/-- A codeword of ENC_PARITY is the values of a polynomial (44_codec.md R242, R260). -/
theorem encParity_poly (M : f.Model K φ) (k m e n E : Nat) (data : Nat → Row) (hm : m ≤ 2 ^ e) (hk : 0 < k)
    (hE : 2 ^ e + k ≤ 2 ^ E) (hord : 2 ^ E ≤ f.order)
    (hd : ∀ d < k, (data d).length = n ∧ f.Bounded (data d)) (j : Nat) (hj : j < n) :
    ∃ F : K[X], F.degree < ((2 ^ E - 2 ^ e : Nat) : WithBot Nat)
      ∧ (∀ p < m, F.eval (φ p) = colAt φ (f.encParity k m (2 ^ e) n data) j p)
      ∧ (∀ d < k, F.eval (φ (2 ^ e + d)) = φ ((data d).getD j 0))
      ∧ ∀ p < 2 ^ E, 2 ^ e + k ≤ p → F.eval (φ p) = 0 := by
  have hpe := Nat.two_pow_pos e
  have heE : e < E := (Nat.pow_lt_pow_iff_right (a := 2) (by decide)).1 (by omega)
  obtain ⟨τ, rfl⟩ : ∃ τ, E = τ + e := ⟨E - e, by omega⟩
  have hEE : 2 ^ (τ + e) = 2 ^ τ * 2 ^ e := Nat.pow_add ..
  rw [hEE] at hE hord ⊢
  have hchunks : ceilDiv k (2 ^ e) + 1 ≤ 2 ^ τ := by
    have h1 : ceilDiv k (2 ^ e) * 2 ^ e ≤ (2 ^ τ - 1) * 2 ^ e :=
      ceilDiv_mul_le_size k _ _ hpe ⟨2 ^ τ - 1, Nat.mul_comm _ _⟩ (by rw [Nat.sub_mul, Nat.one_mul]; omega)
    have h2 := Nat.le_of_mul_le_mul_right h1 hpe
    have := Nat.two_pow_pos τ
    omega
  have hpos : 0 < ceilDiv k (2 ^ e) := (lt_ceilDiv_iff _ _ _ hpe).2 (by rw [Nat.zero_mul]; exact hk)
  generalize hcd : ceilDiv k (2 ^ e) = chunks at *
  -- the sum of the chunks
  have hsum := foldl_range_inv (fun t W => f.Shaped (2 ^ e) n W ∧ ∀ h < 2 ^ e, colAt φ W j h
      = ∑ c ∈ Finset.range (t + 1), colAt φ (f.encChunk k (2 ^ e) n data c) j h)
    (fun W c => Array.zipWith xorRow W (f.encChunk k (2 ^ e) n data (c + 1))) (chunks - 1)
    (f.encChunk k (2 ^ e) n data 0) ⟨f.shaped_encChunk k e n data 0 hd, fun h _ => by simp⟩
    (fun t _ W ⟨h1, h2⟩ => ⟨f.shaped_zipWith _ _ _ _ h1 (f.shaped_encChunk k e n data (t + 1) hd), fun h hh => by
      rw [M.colAt_zipWith _ n _ _ h1 (f.shaped_encChunk k e n data (t + 1) hd) j h hj hh, h2 h hh,
        Finset.sum_range_succ _ (t + 1)]⟩)
  rw [Nat.sub_add_cancel hpos] at hsum
  obtain ⟨F, hF, hev⟩ := M.exists_codeword e τ hord (by omega)
    (fun t h => if t = 0 then ∑ c ∈ Finset.range chunks, colAt φ (f.encChunk k (2 ^ e) n data c) j h
      else if t - 1 < chunks then colAt φ (f.encChunk k (2 ^ e) n data (t - 1)) j h else 0) (fun h => by
      obtain ⟨T, hT⟩ : ∃ T, 2 ^ τ = T + 1 := ⟨2 ^ τ - 1, by omega⟩
      rw [hT, Finset.sum_range_succ']
      simp only [Nat.succ_ne_zero, if_false, if_true, Nat.add_sub_cancel]
      rw [show T = chunks + (T - chunks) by omega, Finset.sum_range_add,
        Finset.sum_eq_zero (s := Finset.range (T - chunks)), add_zero]
      · rw [← Finset.sum_congr rfl fun c hc => (if_pos (Finset.mem_range.1 hc)).symm]
        exact M.add_self _
      · intro c _
        rw [if_neg (by omega)])
  have hblock : ∀ c q, c + 1 < 2 ^ τ → q < 2 ^ e → F.eval (φ ((c + 1) * 2 ^ e + q))
      = if c * 2 ^ e + q < k then φ ((data (c * 2 ^ e + q)).getD j 0) else 0 := by
    intro c q hc hq
    rw [hev (c + 1) hc q hq]
    simp only [Nat.succ_ne_zero, if_false, Nat.add_sub_cancel]
    by_cases hcc : c < chunks
    · simp only [if_pos hcc]
      refine M.encChunk_eval k e n c data hd ?_ j hj q hq
      have : (c + 1 + 1) * 2 ^ e ≤ 2 ^ τ * 2 ^ e := Nat.mul_le_mul_right _ hc
      rw [Nat.add_mul _ 1, Nat.one_mul] at this
      omega
    · simp only [if_neg hcc, MulZeroClass.zero_mul, Finset.sum_const_zero]
      rw [if_neg]
      have h1 : k ≤ chunks * 2 ^ e := by rw [← hcd]; exact le_ceilDiv_mul k _ hpe
      have h2 : chunks * 2 ^ e ≤ c * 2 ^ e := Nat.mul_le_mul_right _ (by omega)
      omega
  refine ⟨F, hF, fun p hp => ?_, fun d hdk => ?_, fun p hp hpk => ?_⟩
  · have h0 := hev 0 (by omega) p (by omega)
    rw [Nat.zero_mul, Nat.zero_add] at h0
    rw [h0]
    unfold GF.encParity
    have hfft := M.fft_eval e n 0 m _ hsum.1 hm (by
      rw [Nat.zero_mul, Nat.zero_add]
      exact le_trans (Nat.le_mul_of_pos_left _ (Nat.two_pow_pos τ)) hord) j hj p hp
    rw [Nat.zero_mul] at hfft
    simp only [hcd]
    rw [hfft, groupEval_full φ f.width _ _ e p (by omega)]
    refine Finset.sum_congr rfl fun h hh => ?_
    rw [if_pos trivial, hsum.2 h (Finset.mem_range.1 hh), Nat.zero_add]
  · have hc : d / 2 ^ e + 1 < 2 ^ τ := by
      have : d / 2 ^ e < chunks := by
        rw [← hcd, lt_ceilDiv_iff _ _ _ hpe]
        exact lt_of_le_of_lt (Nat.div_mul_le_self d _) hdk
      omega
    have hdm := Nat.div_add_mod d (2 ^ e)
    rw [Nat.mul_comm] at hdm
    have := hblock (d / 2 ^ e) (d % 2 ^ e) hc (Nat.mod_lt _ hpe)
    rw [hdm, if_pos hdk, Nat.add_mul, Nat.one_mul, Nat.add_right_comm, hdm, Nat.add_comm d] at this
    exact this
  · have hdm := Nat.div_add_mod (p - 2 ^ e) (2 ^ e)
    rw [Nat.mul_comm] at hdm
    have hc : (p - 2 ^ e) / 2 ^ e + 1 < 2 ^ τ := by
      by_contra hcon
      have : (2 ^ τ - 1) * 2 ^ e ≤ (p - 2 ^ e) / 2 ^ e * 2 ^ e := Nat.mul_le_mul_right _ (by omega)
      rw [Nat.sub_mul, Nat.one_mul] at this
      omega
    have := hblock _ _ hc (Nat.mod_lt (p - 2 ^ e) hpe)
    rw [hdm, if_neg (by omega), Nat.add_mul, Nat.one_mul, Nat.add_right_comm, hdm, Nat.sub_add_cancel (by omega)] at this
    exact this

= = = = = = =

= How to complete this task =
Where the string "simp" occurs in a line of the material above, copy the whole line.

= Exercise response =
    (f.encChunk k (2 ^ e) n data 0) ⟨f.shaped_encChunk k e n data 0 hd, fun h _ => by simp⟩
      simp only [Nat.succ_ne_zero, if_false, if_true, Nat.add_sub_cancel]
    simp only [Nat.succ_ne_zero, if_false, Nat.add_sub_cancel]
    · simp only [if_pos hcc]
    · simp only [if_neg hcc, MulZeroClass.zero_mul, Finset.sum_const_zero]
    simp only [hcd]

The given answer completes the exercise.